Problem 6
ABCD and BEFG are congruent squares, such that 0° ≤ ∠CBE ≤ 90°. Then, prove that:
AE = GC + DF
Here’s a simulation that demonstrates the problem.
You can drag the the point E to rotate the square BEFG. Is AE always equal to DF + GC?
Solution
I won’t provide the full solution here, but only give you some tools and hints that’ll help you solve the problem yourself.
Here’s you’ll need to know to be able to solve the problem.
Similar Triangles
If the corresponding angles of two triangles are equal, then they are said to be ‘similar’. That is, they have the same shape. This also means that their corresponding sides are proportional.
For example, if ∆ABC and ∆DEF are similar, then
A = D, B = E, C = F
AB/DE = BC/EF = CA/FD
Here’s a simulation that shows two similar triangles. You can drag the vertices and observe the angles and side lengths.
To prove that two triangles are similar, you can prove that their corresponding angles as equal. Then, you can use the fact that their corresponding sides are proportional.
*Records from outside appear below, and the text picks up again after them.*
/-- The next column to the west, or row or column in a direction, whose router switches; bypass lanes join the others. -/
def nextDown (gone : Nat → Bool) : Nat → Option Nat
  | 0 => none
  | k + 1 => if gone k then nextDown gone k else some k
def nextUp (gone : Nat → Bool) (lim : Nat) : Nat → Nat → Option Nat
  | 0, _ => none
  | n + 1, k => if lim ≤ k + 1 then none else if gone (k + 1) then nextUp gone lim n (k + 1) else some (k + 1)

/-- A west-first path from (x, y) to (dx, dy): westward hops first, one column beyond when the phase would end in a fenced
router, then minimal hops. -/
def westPath (gone : Nat → Nat → Bool) (dx dy : Nat) : Nat → Nat → Nat → Bool
  | 0, _, _ => false
  | n + 1, x, y =>
    if x = dx ∧ y = dy then true
    else if dx < x then
      (match nextDown (fun k => gone k y) x with
        | some w => westPath gone dx dy n w y
        | none => false)
    else
      let east := if x < dx then nextUp (fun k => gone k y) 6 6 x else none
      let vert := if y < dy then nextUp (fun k => gone x k) 4 4 y else if dy < y then nextDown (fun k => gone x k) y else none
      (match east with
        | some e => decide (e ≤ dx) && westPath gone dx dy n e y
        | none => false) ||
      (match vert with
        | some v => decide ((y < dy ∧ v ≤ dy) ∨ (dy < y ∧ dy ≤ v)) && westPath gone dx dy n x v
        | none => false)

/-- A path between two interfaces in the present mode; east-first is the mirror image. -/
def hasPath (s : State) (m n : NiId) : Bool :=
  let f := fun (x : Nat) => if s.noc.eastFirst then 5 - x else x
  westPath (fun x y => routerGone s (f x) y) (f (n.val / 2 % 6)) (n.val / 12) 16 (f (m.val / 2 % 6)) (m.val / 12)

/-- Routers fenced. -/
def goneCount (s : State) : Nat := ((List.range 24).filter fun r => routerGone s (r % 6) (r / 6)).length

/-- The pair has lost its path: only a second fenced router takes one away (R274, R275). -/
def pathLost (s : State) (m n : NiId) : Bool :=
  decide (2 ≤ goneCount s) && niLive s m && niLive s n && !(hasPath s m n && hasPath s n m)

/-! ### Requests (R255–R257, R264, R265, R269–R271) -/

/-- The logical position that a tile's interface stands for (R271). -/
def destPos (s : State) (n : NiId) : Option Nat := (niTile n).bind (lposOf s)

/-- The source interface notes the request. -/
def noteRequest (s : State) (m n : NiId) (p : Pkt) (write : Bool) : State :=
  modNi s m.val fun x => { x with
    out := if x.out.any fun o => decide (o.tid = p.tid) then
        x.out.map fun o => if o.tid = p.tid then { o with dest := n, vc := p.vc, write := write, pkt := some p } else o
      else x.out ++ [⟨p.tid, n, p.vc, write, some p, false, destPos s n⟩] }

/-- Requests of the same source, channel and destination are held: the new one waits behind them (R271). -/
def holdsFor (s : State) (m n : NiId) (vc : BitVec 2) : Bool :=
  (ni s m.val).held.any fun o => decide (o.dest = n ∧ o.vc = vc)

/-- The interfaces of a block whose gate a request reopens (R426). -/
def gateOf (n : NiId) : Option Nat := (List.range 25).find? fun b => (gateNis b).contains n

def reasonStatus : FenceReason → Half
  | .dark => 0x10
  | .draining => 0x11
  | .off => 0x12

/-- The interface does not deliver: it answers NACK_FENCED with its reason, and a gated block's clock reopens (R270, R426). -/
def nackRequest (s : State) (n : NiId) (p : Pkt) (r : FenceReason) : State :=
  let s1 := respond { s with noc := { s.noc with fencedNacks := satInc s.noc.fencedNacks } } n p tyNack (reasonStatus r) []
  match r, gateOf n with
  | .dark, some b => openGate s1 b
  | _, _ => s1
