/-- Ramps (R62, R422, R423) while VCORE is normal: the clock of a waking polder steps to the next ratio, at an end ratio below /1 it
dwells once more, and then it is AWAKE, cleared if it came from OFF; where its tenant's idle hold is over (R17), or where no tenant owns
it, it ramps down again at once (R24; log 72). One that goes dark steps down once its sluice has closed, then is DARK with its interface
fenced. During a warning every ramp holds. The end of an idle hold starts the ramp down of every tile of the tenant (R17). -/
def Obligations.PolderRamps : Prop := ∀ (s : State) (p : TileId) (t : Tenant) (r : Fin 8) (sec off : Bool),
  let x := tile s p.val
  let n := (tileNi p.val).val
  let one := fun (l : List Comp) (e : State → Prop) => runs (.polderRampDwellEnd p) s l fun u =>
    (∀ q, q < 17 → q ≠ p.val → tile u q = tile s q) ∧ e u
  (s.sup.vcore ≠ .normal → exec (.polderRampDwellEnd p) s = .next s) ∧
  (s.sup.vcore = .normal →
    (x.polder = .up r sec off →
      (r < endRatio s → one [.tiles] fun u => tile u p.val = { x with polder := .up (r + 1) false off }) ∧
      (¬ r < endRatio s → endRatio s ≠ 7 → sec = false → one [.tiles] fun u =>
        tile u p.val = { x with polder := .up (endRatio s) true off }) ∧
      (¬ r < endRatio s → endRatio s = 7 ∨ sec = true →
        let cleared := fun (u : State) => (Inv s → off = true → ∀ a, a < 4096 → ∀ i, i < 4096 →
            peBit u (p.val * 4096 + i) a = false) ∧ (off = false → u.pe = s.pe ∧ u.peMem = s.peMem)
        (∀ v, ownerOf s p = some v → holdOver s v = false → ∃ u, exec (.polderRampDwellEnd p) s = .next u ∧
          (tile u p.val).polder = .awake (endRatio s) ∧ (∀ q, q < 17 → q ≠ p.val → (tile u q).polder = (tile s q).polder) ∧
          (off = true → runOrder s v = none → (tile u p.val).bermValid = false) ∧ ((ten s v).orders = [] → cleared u)) ∧
        (∀ v, ownerOf s p = some v → holdOver s v = true → (ten s v).orders = [] →
          ∃ u, exec (.polderRampDwellEnd p) s = .next u ∧ (tile u p.val).polder = .down (endRatio s) ∧ cleared u) ∧
        (ownerOf s p = none → one [.tiles, .pe, .peMem, .peBad, .peTag, .noc] fun u =>
          tile u p.val = { x with polder := .down (endRatio s), bermValid := x.bermValid && !off } ∧ cleared u))) ∧
    (x.polder = .down r →
      ((ni s n).st.isClosing = true → exec (.polderRampDwellEnd p) s = .next s) ∧
      ((ni s n).st.isClosing = false →
        (r ≠ 0 → one [.tiles] fun u => tile u p.val = { x with polder := .down (r - 1) }) ∧
        (r = 0 → one [.tiles, .noc, .clk, .fab] fun u => tile u p.val = { x with polder := .dark } ∧
          ((ni s n).st ≠ .unused → (ni u n).st = .fenced .dark)))) ∧
    (x.polder = .awake r → r ≠ endRatio s → one [.tiles] fun u => tile u p.val = { x with polder := .awake (endRatio s) }) ∧
    (x.polder = .awake (endRatio s) ∨ x.polder = .dark ∨ x.polder = .off → exec (.polderRampDwellEnd p) s = .next s)) ∧
  (let idle := (ten s t).holdRunning = true ∧ runOrder s t = none ∧ readyOrder s t = none;
    (idle → runs (.idleHoldExpiry t) s [.tiles, .noc, .tenants] fun u =>
      ten u t = { ten s t with holdRunning := false } ∧ (∀ v, v ≠ t → ten u v = ten s v) ∧
      (∀ q ∈ physTiles s (ownTiles s t), ∀ k, (tile s q.val).polder = .awake k → (tile u q.val).polder = .down k ∧
        ((ni s (tileNi q.val).val).st = .opened → (ni u (tileNi q.val).val).st = .closing .dark)) ∧
      ∀ q, q < 17 → (∀ p ∈ physTiles s (ownTiles s t), p.val ≠ q) → tile u q = tile s q) ∧
    (¬idle → exec (.idleHoldExpiry t) s = .next s))

/-- A machine check (R64, R124, R140, R181): the first error of a segment marks its tile or sequencer and the running order is
recomputed, a second one is a declared fault; a context is retired for good and its tenant recomputes; a free context is retired by the
scan. WCS_SCAN (R180) rewrites every word with wrong parity from the golden copy; a word that fails again declares the sequencer
faulted. -/
def Obligations.MachineChecks : Prop := ∀ (s : State) (t : Tenant) (o : Order) (p : TileId) (q : SeqId) (k : Fin 3),
  let again := fun (u : State) (e : Prop) => ((e ∧ ∃ o', runOrder u t = some o' ∧ o'.seq = o.seq ∧ o'.recomputed = true) ∨
      abortedWith u t o.seq 0x0B) ∧
    (s.spBad = [] → (∀ i ∈ o.ins, i.landed = true → inputGone i = false) →
      e ∧ ∃ o', runOrder u t = some o' ∧ o'.seq = o.seq ∧ o'.recomputed = true)
  (runOrder s t = some o →
    (ownerOf s p = some t → (tile s p.val).errorOpen = false → ∃ u, exec (.machineCheck (.tile p)) s = .next u ∧
      (tile u p.val).service = (tile s p.val).service ∧ again u ((tile u p.val).errorOpen = true)) ∧
    (ownerOf s p = some t → (tile s p.val).errorOpen = true → (tile s p.val).service = .inService →
      ∃ u, exec (.machineCheck (.tile p)) s = .next u ∧ (tile u p.val).service ≠ .inService ∧
      (tile u p.val).faults = satInc (tile s p.val).faults) ∧
    ((sqr s q.val).bound = some t → (sqr s q.val).regError = false → ∃ u, exec (.machineCheck (.sequencer q)) s = .next u ∧
      (sqr u q.val).bound = some t ∧ again u ((sqr u q.val).regError = true)) ∧
    ((ctx s k.val).st = .held t → ∃ u, exec (.machineCheck (.context k)) s = .next u ∧ (ctx u k.val).st = .retired ∧
      hasLogged s u 0x0206 ∧ again u True)) ∧
  (∀ c, (sqr s q.val).bound = some t → (sqr s q.val).regError = true → (runOrder s t).isSome = true → s.mc.patchState ≠ 2 →
    c ≠ q → spareSeq s = some c → ∃ u, exec (.machineCheck (.sequencer q)) s = .next u ∧ (sqr u q.val).bound = none ∧
      (sqr u q.val).service = .draining ∧ (sqr u c.val).bound = some t ∧ (sqr u c.val).service = .inService) ∧
  ((ctx s k.val).st = .free → runs (.trapContextScan k) s [.ctxs, .obs] fun u =>
    ctx u k.val = { TrapCtx.initial with st := .retired } ∧ (∀ i, i < 3 → i ≠ k.val → ctx u i = ctx s i) ∧
      logged s u 0x0206 k.val k.val) ∧
  ((ctx s k.val).st ≠ .free → exec (.trapContextScan k) s = .next s) ∧
  (SMap.wf .none (sqr s q.val).wcsBad = true → s.spBad = [] → (∀ i, SMap.get .none (sqr s q.val).wcsBad i ≠ .stuck) →
    (memSt s 3).service = .inService → runs (.wcsScan q) s [.seqs, .obs] fun u =>
    (∀ i, SMap.get .none (sqr u q.val).wcsBad i = .none) ∧
    (∀ i, storeWord (sqr u q.val).wcs i =
      if SMap.get .none (sqr s q.val).wcsBad i = .upset then storeWord (goldenOf s q.val) i else storeWord (sqr s q.val).wcs i) ∧
    ∀ r, r ≠ q.val → sqr u r = sqr s r) ∧
  ∀ i c, (sqr s q.val).wcsBad = [(i, .stuck)] → s.spBad = [] → (sqr s q.val).bound = some t → s.mc.patchState ≠ 2 →
    c ≠ q → spareSeq s = some c → ∃ u, exec (.wcsScan q) s = .next u ∧ (sqr u q.val).bound = none ∧
      (sqr u q.val).service = .draining ∧ (sqr u c.val).bound = some t

/-- PATCH_BUNDLE and MIGRATION (R182, R184–R187): an accepted bundle waits with its counter while the spare holds the patched
image; with no tenant bound it takes effect at once; an image that does not read back stops the update; a refused bundle leaves
PATCH_STATE 4, one during a rotation only its event. The rotation moves the tenant of the first waiting sequencer to the spare, with its
registers and requests, while the sequencer left loads the image, and back to it once it holds the image. -/
def Obligations.PatchRotation : Prop := ∀ (s : State) (k : SesId) (d : Bytes) (c src : SeqId) (t : Tenant),
  let n := leAt d 0x24 4
  let sig := checkSig s (some Config.vendorKey) "AZ6516/MC" (d.take (64 + 8 * n)) (d.drop (64 + 8 * n)) ctrMc (BitVec.ofNat 32 (leAt d 4 4))
  let refused := fun (code : Word) (reason : Byte) => aborts (.patchBundle k d) s k code [.mc, .ident, .obs] fun u =>
    u.mc = { s.mc with patchState := 4 } ∧ hasLogged s u 0x0207 ∧
      SMap.get 0 u.ident.verifyError (sesTenant k).val = BitVec.ofNat 32 (2 * 2 ^ 24 + reason.toNat)
  (admitted s k 0x2900 3 d.length →
    (d.length < 64 → aborts (.patchBundle k d) s k 0x06070013 [] fun _ => True) ∧
    (64 ≤ d.length → s.mc.patchState = 2 → aborts (.patchBundle k d) s k 0x08000022 [.obs] fun u => logged s u 0x0207 0 2) ∧
    (64 ≤ d.length → s.mc.patchState ≠ 2 →
      (leAt d 3 1 ≠ 1 ∨ n = 0 ∨ 4096 < n → refused 0x08000000 4) ∧
      (leAt d 3 1 = 1 → 1 ≤ n → n ≤ 4096 →
        (d.length ≠ 3373 + 8 * n → refused 0x06070010 4) ∧
        (d.length = 3373 + 8 * n → (patchReserved d n = false → refused 0x06090030 4) ∧
          (patchReserved d n = true → (∀ e, sig = some e → refused 0x08000000 e) ∧
            (sig = none → (∀ e, patchContent s d n = some e → refused 0x08000000 e) ∧
              (patchContent s d n = none → spareSeq s = some c →
                ∃ u, exec (.patchBundle k d) s = .next u ∧ (ses u k).reply = some ⟨0, []⟩ ∧
                  (imageSound s c = false → u.mc.patchState = 5 ∧ u.mc.golden = s.mc.golden) ∧
                  (imageSound s c = true → (sqr u c.val).wcs = patchedWords s d n ∧
                    ((∃ q, (sqr s q).bound.isSome = true ∧ q < 5 ∧ q ≠ c.val) → u.mc.patchState = 2 ∧ (sqr u c.val).image = true ∧
                      u.mc.golden = s.mc.golden ∧ SMap.get 0 u.ident.pending ctrMc = BitVec.ofNat 32 (leAt d 4 4)) ∧
                    ((∀ q, q < 5 → (sqr s q).bound = none) → u.mc.patchState = 3 ∧ u.mc.golden = patchedWords s d n ∧
                      u.mc.mcver = BitVec.ofNat 32 (leAt d 0x14 4) ∧ u.mc.digest = slice d 0x1C 8))))))))) ∧
  ∀ p, s.mc.patch = some p → s.mc.patchState = 2 → c ≠ src → (sqr s src.val).bound = some t → frozen s = false →
    let moved := fun (u : State) => (sqr u c.val).bound = some t ∧ (sqr u src.val).bound = none ∧
      (sqr u c.val).service = .inService ∧ (sqr u c.val).pc = (sqr s src.val).pc ∧ (sqr u c.val).s = (sqr s src.val).s ∧
      (sqr u c.val).upc = (sqr s src.val).upc ∧ (sqr u c.val).ws = (sqr s src.val).ws ∧
      (ni u (seqNi c.val).val).out = (ni s (seqNi c.val).val).out ++ (ni s (seqNi src.val).val).out ∧
      (ni u (seqNi src.val).val).out = [] ∧ ∀ q, q < 5 → q ≠ src.val → q ≠ c.val → (sqr u q).bound = (sqr s q).bound
    (p.current = none → (patchWaits s).head? = some src → spareSeq s = some c →
      ∃ u, exec (.migration src c) s = .next u ∧ moved u ∧ (sqr u src.val).service = .loading ∧
        (sqr u c.val).wcs = (sqr s c.val).wcs ∧ ∃ v, u.mc.patch = some v ∧ v.current = some src) ∧
    (p.current = some c → (sqr s c.val).service = .loading → imageSound s c = true →
      ∃ u, exec (.migration src c) s = .next u ∧ moved u ∧ (sqr u src.val).service = .spare ∧ (sqr u c.val).wcs = p.words) ∧
    (p.current = some c → (sqr s c.val).service = .loading → imageSound s c = false →
      ∃ u, exec (.migration src c) s = .next u ∧ u.mc.patchState = 5 ∧ (sqr u src.val).bound = some t)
Now, to proceed, you have to find some similar triangles in the figure, such that their sides are AE, CG, and DF (because, only then you’ll be able prove a result that involves them).
That’s all for now. I suggest you proceed on your own from this point. Good luck!
Were you able to solve it using the above hints? Or, did you solve using any other method? Or, do you need some more help? You can reach out at the Facebook page.
Further Research
What happens if ∠CBE > 90°? Will we get the same result? If yes, can you prove it?
If not, will some other relation always hold between AE, GC, and EF? Again, how can you prove that?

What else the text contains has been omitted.